Lineapelle96, between projects from designer labels, fashion updates, and curious buyers, the visitors are bursting with energy

The fashion manager and the product manager of the renowned high-end fashion label, which we can’t name due to company policy, work hand in hand at Lineapelle96. It’s a sign of the times: in an ever accelerating fashion world, fashion houses try to optimise how their teams work so that they’re the first to reach new conclusions: “We’re working on footwear using exotic skins. Do we let ourselves get influenced by Chanel? Come off it!”, they laugh. “We’ve found some interesting ideas. But we don’t know what our spending capacity will be for the 2020 summer yet, hopefully good.” At the main exhibition of leather and materials for fashion taking place at Fieramilano Rho until February 22, a wide variety of insiders is in attendance, marking the presence not only of well-established designer brands, but also of emerging brands. Like Andrea Insua, an Italian-Guatemalan designer, who three years ago founded the leather goods brand with the same name: “I hadn’t been to Lineapelle since 2017,” she said. “I have my suppliers, but I’m eager to discover new ideas, especially stylistic ones: I’ll also be taking part in the fashion show”. In her eyes, in addition to being an opportunity to keep up-to-date on fashion trends, the fair also offers other advantages: “I only use Italian materials, not only for leathers, but also fabrics and accessories,” she added, “so to me, attending a fair where I can find everything I need is very useful.” Speaking of trends, sustainability is the mantra of the current season: “That’s why we’re at Lineapelle looking for natural leathers and organic fabrics”, the managers of Dudù Bags from Friuli told us, “to design collections geared towards the green economy.”

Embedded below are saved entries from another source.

/-! ## Runs of the two machines -/

/-- Micro-steps after a stop change nothing. -/
theorem microRun_add_of_stop (b : Nat) : ∀ {a : Nat} {s : State}, (∀ t, microRun a s ≠ .next t) →
    microRun (a + b) s = microRun a s
  | 0, s, h => absurd rfl (h s)
  | a + 1, s, h => by
    rw [Nat.add_right_comm, microRun, microRun]
    cases hs : microStep s with
    | next u => exact microRun_add_of_stop b (by simpa only [microRun_next hs] using h)
    | fault r => rfl
    | refused r => rfl

/-- A run whose first step stops ends in that stop. -/
theorem core_run_of_stop (n : Nat) {s : State} (h : ∀ t, step s ≠ .next t) :
    Host.Core.run Sys2Proof.core (n + 1) s = step s := by
  cases hs : step s with
  | next t => exact absurd hs (h t)
  | fault r => exact run_fault hs
  | refused r => exact run_refused hs

/-- Every step is some number of micro-steps, 1 to 34 (R153). -/
theorem exists_microRun_step (s : State) : ∃ k, 1 ≤ k ∧ k ≤ 34 ∧ microRun k s = step s := by
  obtain hsame | ⟨x, rest, h⟩ := microStep_eq_step_or_issues s
  · refine ⟨1, le_rfl, by omega, ?_⟩
    rw [microRun, ← hsame]
    cases microStep s <;> rfl
  · exact ⟨34, by omega, le_rfl, h.microRun_eq_step⟩

/-- Settles O57, by induction over the steps: the micro-steps of the first step, then those of the
others. -/
theorem microMachineAgrees : Obligations.MicroMachineAgrees := by
  unfold Obligations.MicroMachineAgrees
  intro n
  induction n with
  | zero => exact fun s => ⟨0, le_rfl, le_rfl, rfl⟩
  | succ n ih =>
    intro s
    obtain ⟨k, hk1, hk34, hk⟩ := exists_microRun_step s
    by_cases hnext : ∃ t, step s = .next t
    · obtain ⟨t, hs⟩ := hnext
      obtain ⟨m, hm1, hm2, hm⟩ := ih t
      refine ⟨k + m, by omega, by omega, ?_⟩
      rw [microRun_add m (hk.trans hs), hm, core_run_next hs]
    · have hstop : ∀ t, step s ≠ .next t := not_exists.1 hnext
      refine ⟨k + n, by omega, by omega, ?_⟩
      rw [microRun_add_of_stop n (hk ▸ hstop), hk, core_run_of_stop n hstop]

end Sys2Proof.Machine
end

section
/-!
Proofs for the family 45_stream_operations: cutting and padding a byte string (R170, R171) and what a
stream operation returns (R174, R177 to R179). One idea carries the family: padding the chunks of a string
is cutting the padded string, so a stream operation on bytes is the stream of the padded string's blocks,
and the laws of streams of blocks (R158) apply to it.
-/

namespace Sys2Proof.Machine

/-! ## Chunks of the padded string -/

/-- A byte string filled up with zero bytes to a whole number of blocks (R171). -/
def paddedString (d : List Byte) : List Byte :=
  d ++ List.replicate (8 * chunkCount d.length - d.length) 0

theorem le_eight_mul_chunkCount (n : Nat) : n ≤ 8 * chunkCount n := by
  unfold chunkCount; omega

/-- The padding is shorter than a block (R171). -/
theorem padding_lt (n : Nat) : 8 * chunkCount n - n < 8 := by
  unfold chunkCount; omega

/-- Only whole blocks get no padding (R178). -/
theorem padding_eq_zero_iff (n : Nat) : 8 * chunkCount n - n = 0 ↔ n % 8 = 0 := by
  unfold chunkCount; omega

@[simp] theorem length_paddedString (d : List Byte) :
    (paddedString d).length = 8 * chunkCount d.length := by
  rw [paddedString, List.length_append, List.length_replicate]
  exact Nat.add_sub_of_le (le_eight_mul_chunkCount _)

theorem paddedString_eq_self_iff (d : List Byte) : paddedString d = d ↔ d.length % 8 = 0 := by
  rw [paddedString, List.append_right_eq_self, List.replicate_eq_nil_iff, padding_eq_zero_iff]

/-- Padding a chunk is cutting the padded string. -/
theorem padChunk_chunk (d : List Byte) {i : Nat} (hi : i < chunkCount d.length) :
    padChunk (chunk d i) = chunk (paddedString d) i := by
  have hstart : 8 * i ≤ d.length := by unfold chunkCount at hi; omega
  have hpad : 8 - min 8 (d.length - 8 * i) =
      min (8 - (d.length - 8 * i)) (8 * chunkCount d.length - d.length) := by
    unfold chunkCount at hi ⊢; omega
  rw [padChunk, chunk, chunk, paddedString, List.drop_append_of_le_length hstart, List.take_append,
    List.take_replicate, List.length_take, List.length_drop, hpad]

theorem paddedChunks_eq (d : List Byte) :
    paddedChunks d = (List.range (chunkCount d.length)).map (chunk (paddedString d)) :=
  List.map_congr_left fun _ hi => padChunk_chunk d (List.mem_range.1 hi)

/-- The first `n` chunks are the first `8 * n` bytes (R170). -/
theorem flatten_map_chunk (d : List Byte) (n : Nat) :
    ((List.range n).map (chunk d)).flatten = d.take (8 * n) := by
  induction n with
  | zero => rfl
  | succ n ih =>
    rw [List.range_succ, List.map_append, List.flatten_append, ih, Nat.mul_succ, List.take_add]
    simp [chunk]

theorem length_paddedChunks (d : List Byte) : (paddedChunks d).length = chunkCount d.length := by
  rw [paddedChunks, List.length_map, List.length_range]

theorem length_of_mem_paddedChunks {d ch : List Byte} (h : ch ∈ paddedChunks d) : ch.length = 8 := by
  rw [paddedChunks_eq] at h
  obtain ⟨i, hi, rfl⟩ := List.mem_map.1 h
  rw [List.mem_range] at hi
  rw [chunk, List.length_take, List.length_drop, length_paddedString]
  omega

theorem flatten_paddedChunks (d : List Byte) : (paddedChunks d).flatten = paddedString d := by
  rw [paddedChunks_eq, flatten_map_chunk, ← length_paddedString, List.take_length]

/-- Settles O51: the chunks are those of the padded string. -/
theorem chunksArePaddedString : Obligations.ChunksArePaddedString := by
  unfold Obligations.ChunksArePaddedString
  exact fun d => ⟨length_paddedChunks d, fun _ => length_of_mem_paddedChunks,
    flatten_paddedChunks d, padding_lt d.length⟩

/-! ## A stream operation is a stream of blocks -/

/-- The blocks a byte string is sent as (R172). -/
def paddedBlocks (d : List Byte) : List Block := (paddedChunks d).map blockOf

 Textiles, machinery, and curiosity
“You have to have a look around the pavilions dedicated to the tanneries, but we’re really here for the textiles”, three designers from an Italian accessories brand explained. “And that’s exactly why we don’t have anything particular in mind”, they added, “there are some stands that always offer interesting innovations.” Cinzia Visentini, the Tuscan designer behind the leather goods brand of the same name, was also intrigued by the two pavilions dedicated to leathers, as she explained as she left Simac Tanning Tech, “I really saw the future in there”, she explained. “There are some very innovative pieces of machinery here,” added Gabriele, who is at the exhibition with Visentini but with a focus on ideas for footwear, sneakers in particular. “Often we’re talking about very expensive pieces of machinery”, he concluded, “but if you want to keep up with the market, you have to invest continuously.” Visitors to the synthetic textiles pavilions were also abuzz. According to Pepe Vera, a Spanish designer who works as a consultant for brands, these types of materials have two strongpoints: “They’re cheaper and they can handle what fashion needs of them. I’m thinking of the sneakers industry, for example. But”, added the fashion designer, “I’m here at Lineapelle looking for leather with innovative features. I’m talking about animal print, patent leather, and metallised leather.” Lineapelle has also cemented its role as a creative hub for the entire fashion system, as confirmed by visitors like Antonio, who works for a company that does research and development with metals. “I’m here to see what innovations are produced”, he said, “it’s always a great opportunity to discover new trends.”